Search the data for "contains". Each line containing it is to be copied.
BEGIN
-- ==== Sys2Proof/Machine/Convolution.lean ====
section
/-! DEFINITION. Convolution, global average pooling and the Margin engines (14_convolution.md). Mappings, halo traffic
and rates affect time alone (R357, R360). -/

namespace Sys2Proof.Machine

/-! ### Shapes (R354 to R356) -/

/-- Parameters of a convolution (Table 14.4), with what follows from them: output size, and channels of a group. -/
structure ConvShape where
  h : Nat
  w : Nat
  kh : Nat
  kw : Nat
  sh : Nat
  sw : Nat
  dh : Nat
  dw : Nat
  padT : Nat
  padL : Nat
  padB : Nat
  padR : Nat
  groups : Nat
  images : Nat
  deriving DecidableEq, Repr

/-- The parameters of a packet. -/
def convShape (c : Cmd) : ConvShape :=
  { h := c.par 48 2, w := c.par 50 2, kh := c.par 52 1, kw := c.par 53 1, sh := c.par 54 1 % 16, sw := c.par 54 1 / 16,
    dh := c.par 55 1 % 16, dw := c.par 55 1 / 16, padT := c.par 56 1, padL := c.par 57 1, padB := c.par 58 1,
    padR := c.par 59 1, groups := c.par 60 4, images := c.par 68 4 }

/-- The output size on one axis (R355); 0 where the formula gives less than 1. -/
def outSize (n before after dil k stride : Nat) : Nat :=
  if n + before + after < dil * (k - 1) + 1 then 0 else (n + before + after - dil * (k - 1) - 1) / stride + 1

def ConvShape.hout (p : ConvShape) : Nat := outSize p.h p.padT p.padB p.dh p.kh p.sh
def ConvShape.wout (p : ConvShape) : Nat := outSize p.w p.padL p.padR p.dw p.kw p.sw

/-- The limits of R355. -/
def ConvShape.inRange (p : ConvShape) : Bool :=
  decide (1 ≤ p.kh ∧ p.kh ≤ 7 ∧ 1 ≤ p.kw ∧ p.kw ≤ 7 ∧ 1 ≤ p.sh ∧ p.sh ≤ 4 ∧ 1 ≤ p.sw ∧ p.sw ≤ 4) &&
  decide (1 ≤ p.dh ∧ p.dh ≤ 8 ∧ 1 ≤ p.dw ∧ p.dw ≤ 8) &&
  decide (p.padT ≤ p.dh * (p.kh - 1) ∧ p.padB ≤ p.dh * (p.kh - 1) ∧ p.padL ≤ p.dw * (p.kw - 1) ∧ p.padR ≤ p.dw * (p.kw - 1))

/-- CFLAGS (Table 14.4). -/
def Cmd.cAccIn (c : Cmd) : Bool := bit (c.par 47 1) 0 = 1
def Cmd.cAccOut (c : Cmd) : Bool := bit (c.par 47 1) 1 = 1

/-- The checks of the three product opcodes (R354 to R357, R360, Table 14.6). -/
def State.convFault (s : State) (c : Cmd) : Option Nat :=
  match s.tensor (c.par 32 4), s.tensor (c.par 36 4), s.tensor (c.par 40 4) with
  | some x, some w, some y =>
    let p := convShape c
    let cin := x.width
    let cout := w.rows
    firstFault [
      (decide (c.par 44 1 ≠ x.fmt ∨ c.par 45 1 ≠ w.fmt ∨ c.par 46 1 ≠ y.fmt), 0x0101),
      (! pairOk x.fmt w.fmt || (! c.cAccOut && ! outputOk y) || (c.cAccOut && decide (y.role ≠ 5)) ||
        (c.cAccIn && ! c.cAccOut) || (decide (c.opcode = 0x0A04) && decide (x.fmt % 16 = 0 ∧ w.fmt % 16 = 0)), 0x0102),
      (! p.inRange, 0x0104),
      (decide (p.groups = 0 ∨ cin % p.groups ≠ 0 ∨ cout % p.groups ≠ 0) ||
        (decide (c.opcode = 0x0A01) && decide (p.groups ≠ 1)), 0x0105),
      (decide (p.hout = 0 ∨ p.wout = 0 ∨ p.images = 0) || decide (w.role ≠ 1 ∧ w.role ≠ 2) || decide (x.role ≠ 0) ||
        (! c.cAccOut && decide (y.role ≠ 0)) || decide (x.rows < p.images * p.h * p.w) ||
        decide (y.rows < p.images * p.hout * p.wout) || decide (y.width ≠ cout) ||
        decide (w.width ≠ p.kh * p.kw * (cin / p.groups)), 0x0103),
      (decide (c.opcode = 0x0A04) && decide (16 < cin ∧ 64 < cout), 0x0106),
      (c.editionGone w, 0x0109)]
  | _, _, _ => some 0x0100

/-! ### The reduction (R356) -/

/-- dot() of R80 over reduction indices of which some are absent: an absent index forms no product in its step. -/
def dotAbsent (m : ArithMode) (fa fb : Nat) (l : List (Option (Elem × Elem))) (acc0 : Val) : Val × Flags :=
  let isFp32 := decide (fa % 16 = 0)
  let ts := if isFp32 then passTerms m.passes else [Term.hh]
  (chunks (stepWidth fa fb) l.length l).foldl (fun a st => dotStep m.scsat isFp32 ts (st.filterMap id) a) (acc0, Flags.none)

/-- The reduction cut into K_PARTS contiguous parts (R241). -/
def dotAbsentParts (m : ArithMode) (fa fb kparts : Nat) (l : List (Option (Elem × Elem))) (acc0 : Val) : Val × Flags :=
  match chunks (max 1 (ceilDiv l.length kparts)) l.length l with
  | [] => (acc0, Flags.none)
  | p0 :: ps =>
    ps.foldl (fun a p =>
      let d := dotAbsent m fa fb p (.fin false 0)
      let r := accStep a.1 d.1
      (r.1, (a.2.or d.2).or r.2)) (dotAbsent m fa fb p0 acc0)

/-- Where a tap reads on one axis: output index, stride, pad, tap and dilation; none in the padding. -/
def tapAt (o stride pad k dil n : Nat) : Option Nat :=
  let i := o * stride + k * dil
  if i < pad ∨ n ≤ i - pad then none else some (i - pad)

/-- The products of output element (image, oy, ox, co), by reduction index ρ (R356). -/
def convTerms (p : ConvShape) (x w : Tensor) (cx cw : Codes × Codes) (img oy ox co : Nat) : List (Option (Elem × Elem)) :=
  let cg := x.width / p.groups
  let gr := co / (w.rows / p.groups)
  let gs := stepWidth x.fmt w.fmt
  let cpad := ceilDiv cg gs * gs
  (List.range (p.kh * p.kw * cpad)).map fun r =>
    let t := r / cpad
    let ci := r % cpad
    if cg ≤ ci then none
    else match tapAt oy p.sh p.padT (t / p.kw) p.dh p.h, tapAt ox p.sw p.padL (t % p.kw) p.dw p.w with
      | some iy, some ix =>
        some (elemAt x cx ((img * p.h * p.w + iy * p.w + ix) * x.width + gr * cg + ci),
              elemAt w cw (co * w.width + t * cg + ci))
      | _, _ => none

/-- The rows of the output: the pixels, and +0 in every later row (R354, R356). -/
def State.convRows (s : State) (c : Cmd) (x w y : Tensor) : State × List Write × Flags :=
  let p := convShape c
  let mode := ArithMode.ofWord c.latch.mode
  let cx := s.operand c x
  let cw := s.operand c w
  let per := p.hout * p.wout
  let n := p.images * per
  (List.range y.rows).foldl (fun acc r =>
    let cols := (List.range y.width).map fun co =>
      (co, if r < n then
          dotAbsentParts mode x.fmt w.fmt (s.kParts c)
            (convTerms p x w cx cw (r / per) (r % per / p.wout) (r % p.wout) co) (accInit c.cAccIn y.data (r * y.width + co))
        else (vzero, Flags.none))
    let row := cols.map fun e => (e.1, e.2.1)
    let acc := (acc.1, acc.2.1, cols.foldl (fun f e => f.or e.2.2) acc.2.2)
    if c.cAccOut then
      (acc.1, acc.2.1 ++ row.map fun e => (⟨y.handle, false, r * y.width + e.1, fp32.encode e.2⟩ : Write), acc.2.2)
    else State.outputRow (mode.stochastic && decide (r < n)) y r r row acc) (s, [], Flags.none)

/-- RESULT of the product opcodes (R363): flags, HOUT, WOUT and the groves that used their engine. -/
def convResult (c : Cmd) (f : Flags) (engines : Nat) : Nat :=
  let p := convShape c
  resultOf f.code 0 0 (p.hout % 65536 + p.wout % 65536 * 65536) engines 0

/-- Steps of each column tile in a convolution: KH × KW × ⌈CG ÷ Gs⌉ (R358). -/
def ConvShape.steps (p : ConvShape) (x w : Tensor) : Nat :=
  p.kh * p.kw * ceilDiv (x.width / p.groups) (stepWidth x.fmt w.fmt)

/-- A convolution on the arrays: a core's share takes P = ⌈COUT ÷ 128⌉ × KH × KW × ⌈CG ÷ Gs⌉ passes of its output pixel rows,
each followed by a swap (R358). -/
def State.conv (s : State) (env : Env) (c : Cmd) : State :=
  match s.convFault c, s.tensor (c.par 32 4), s.tensor (c.par 36 4), s.tensor (c.par 40 4) with
  | some d, _, _, _ => s.finish c.id (Outcome.bad d)
  | none, some x, some w, some y => s.withSaves c fun s =>
    let r := s.convRows c x w y
    let p := convShape c
    (r.1.arraysRan c r.2.2 (p.images * p.hout * p.wout) w.rows (p.steps x w)
      (termCount c x.fmt w.fmt) true).complete env c 0x0108 r.2.1 (Outcome.ok (convResult c r.2.2 0))
  | none, _, _, _ => s.finish c.id (Outcome.bad 0x0100)

/-- CONV (R357): GROUPS 1. -/
def execConv (n : Nat) (env : Env) (s : State) : Host.Outcome State Fault Refusal :=
  .next (s.work n 0x0A01 fun c s => s.conv env c)

/-- CONV_GROUPED (R357). -/
def execConvGrouped (n : Nat) (env : Env) (s : State) : Host.Outcome State Fault Refusal :=
  .next (s.work n 0x0A02 fun c s => s.conv env c)

/-! ### Global average pooling (R359) -/

/-- The mean of one image and channel: partial sums of each logical core in pixel order, combined by core. -/
def State.poolMean (s : State) (x : Tensor) (cx : Codes × Codes) (per img ch : Nat) (f : Flags) : VF :=
  let rows := (List.range per).map (img * per + ·)
  let groups := rows.splitBy fun a b => s.coreOfToken a = s.coreOfToken b
  let r := groups.foldl (fun (a : Option Sum2 × Flags) g =>
    let l := laneSum (g.map fun p => elemVal x cx (p * x.width + ch)) a.2
    match a.1 with
    | none => (some l.1, l.2)
    | some q => let k := combine q l.1 l.2; (some k.1, k.2)) (none, f)
  quotient (r.1.getD Sum2.zero) per r.2

/-- The checks of GLOBAL_AVG_POOL. -/
def State.poolFault (s : State) (c : Cmd) : Option Nat :=
  match s.tensor (c.par 32 4), s.tensor (c.par 36 4) with
  | some x, some y =>
    let per := c.par 40 2 * c.par 42 2
    firstFault [
      (decide (y.fmt ≠ 0), 0x0101),
      (decide (per = 0 ∨ c.par 44 4 = 0) || decide (x.role ≠ 0 ∨ y.role ≠ 6) || decide (x.rows < c.par 44 4 * per) ||
        decide (y.size ≠ c.par 44 4 * x.width), 0x0103)]
  | _, _ => some 0x0100

/-- GLOBAL_AVG_POOL (R359). -/
def execGlobalAvgPool (n : Nat) (env : Env) (s : State) : Host.Outcome State Fault Refusal :=
  .next (s.work n 0x0A03 fun c s =>
    match s.poolFault c, s.tensor (c.par 32 4), s.tensor (c.par 36 4) with
    | some d, _, _ => s.finish c.id (Outcome.bad d)
    | none, some x, some y =>
      let cx := s.operand c x
      let per := c.par 40 2 * c.par 42 2
      let r := (List.range y.size).foldl (fun (a : List Write × Flags) i =>
        let m := s.poolMean x cx per (i / x.width) (i % x.width) a.2
        (a.1 ++ [⟨y.handle, false, i, fp32.encode m.1⟩], m.2)) ([], Flags.none)
      (s.raiseFlags r.2 true).complete env c 0x0108 r.1 (Outcome.ok (r.2.code % 8))
    | none, _, _ => s.finish c.id (Outcome.bad 0x0100))

/-! ### The Margin engines (R360, R361) -/

/-- MARGIN_LAYER (R360, R361): the result of R356, on the engine of each grove with a share, or on its arrays where
MARGIN_STATE as latched bypasses or faults the engine, which then count its passes. `fault` is a grove whose engine faults
meanwhile. The flags of the engines are raised in the arrays of the layer's cores (log 136, DESIGN CHOICE: the spec gives the
engines no flag register). -/
def execMarginLayer (n : Nat) (env : Env) (fault : Option Nat) (s : State) : Host.Outcome State Fault Refusal :=
  .next (s.work n 0x0A04 fun c s =>
    match s.convFault c, s.tensor (c.par 32 4), s.tensor (c.par 36 4), s.tensor (c.par 40 4) with
    | some d, _, _, _ => s.finish c.id (Outcome.bad d)
    | none, some x, some w, some y => s.withSaves c fun s =>
      let p := convShape c
      let st := c.latch.extra.getD 0 0
      let groves := s.shareGroves (p.images * p.hout * p.wout)
      let engines := groves.filter fun g => bit st g = 0 ∧ bit st (8 + g) = 0
      let s := s.addSat Reg.marginCount 63 32 engines.length
      let s := s.addSat Reg.marginCount 31 0 (groves.length - engines.length)
      let r := s.convRows c x w y
      let rows := p.images * p.hout * p.wout
      let s := r.1.raiseAt (((s.sharedBy rows).map s.coresOf).flatten) r.2.2 false
      let s := s.countPasses (fun k => ! engines.contains (k / 1024)) rows w.rows (p.steps x w) (termCount c x.fmt w.fmt) true
      let result := convResult c r.2.2 (engines.foldl (fun a g => a + 2 ^ g) 0)
      match fault.filter engines.contains with
      | some g =>
        let s := (s.corrections env).setFld Reg.marginState (8 + g) (8 + g) 1
        let marks := s.outMarks c
        ((s.writeSome r.2.1).markOutputs c marks).finish c.id ⟨stAborted, 0x0107, result⟩
      | none => s.complete env c 0x0108 r.2.1 (Outcome.ok result)
    | none, _, _, _ => s.finish c.id (Outcome.bad 0x0100))

/-- MARGIN_BYPASS (R361): a write of MARGIN_STATE; the commands dispatched later read it. -/
def execMarginBypass (v : Nat) (s : State) : Host.Outcome State Fault Refusal :=
  .next (s.whenUp fun s => s.setFld Reg.marginState 3 0 v)

end Sys2Proof.Machine
end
END
▶ **Exercise response**
      let s := s.countPasses (fun k => ! engines.contains (k / 1024)) rows w.rows (p.steps x w) (termCount c x.fmt w.fmt) true
      match fault.filter engines.contains with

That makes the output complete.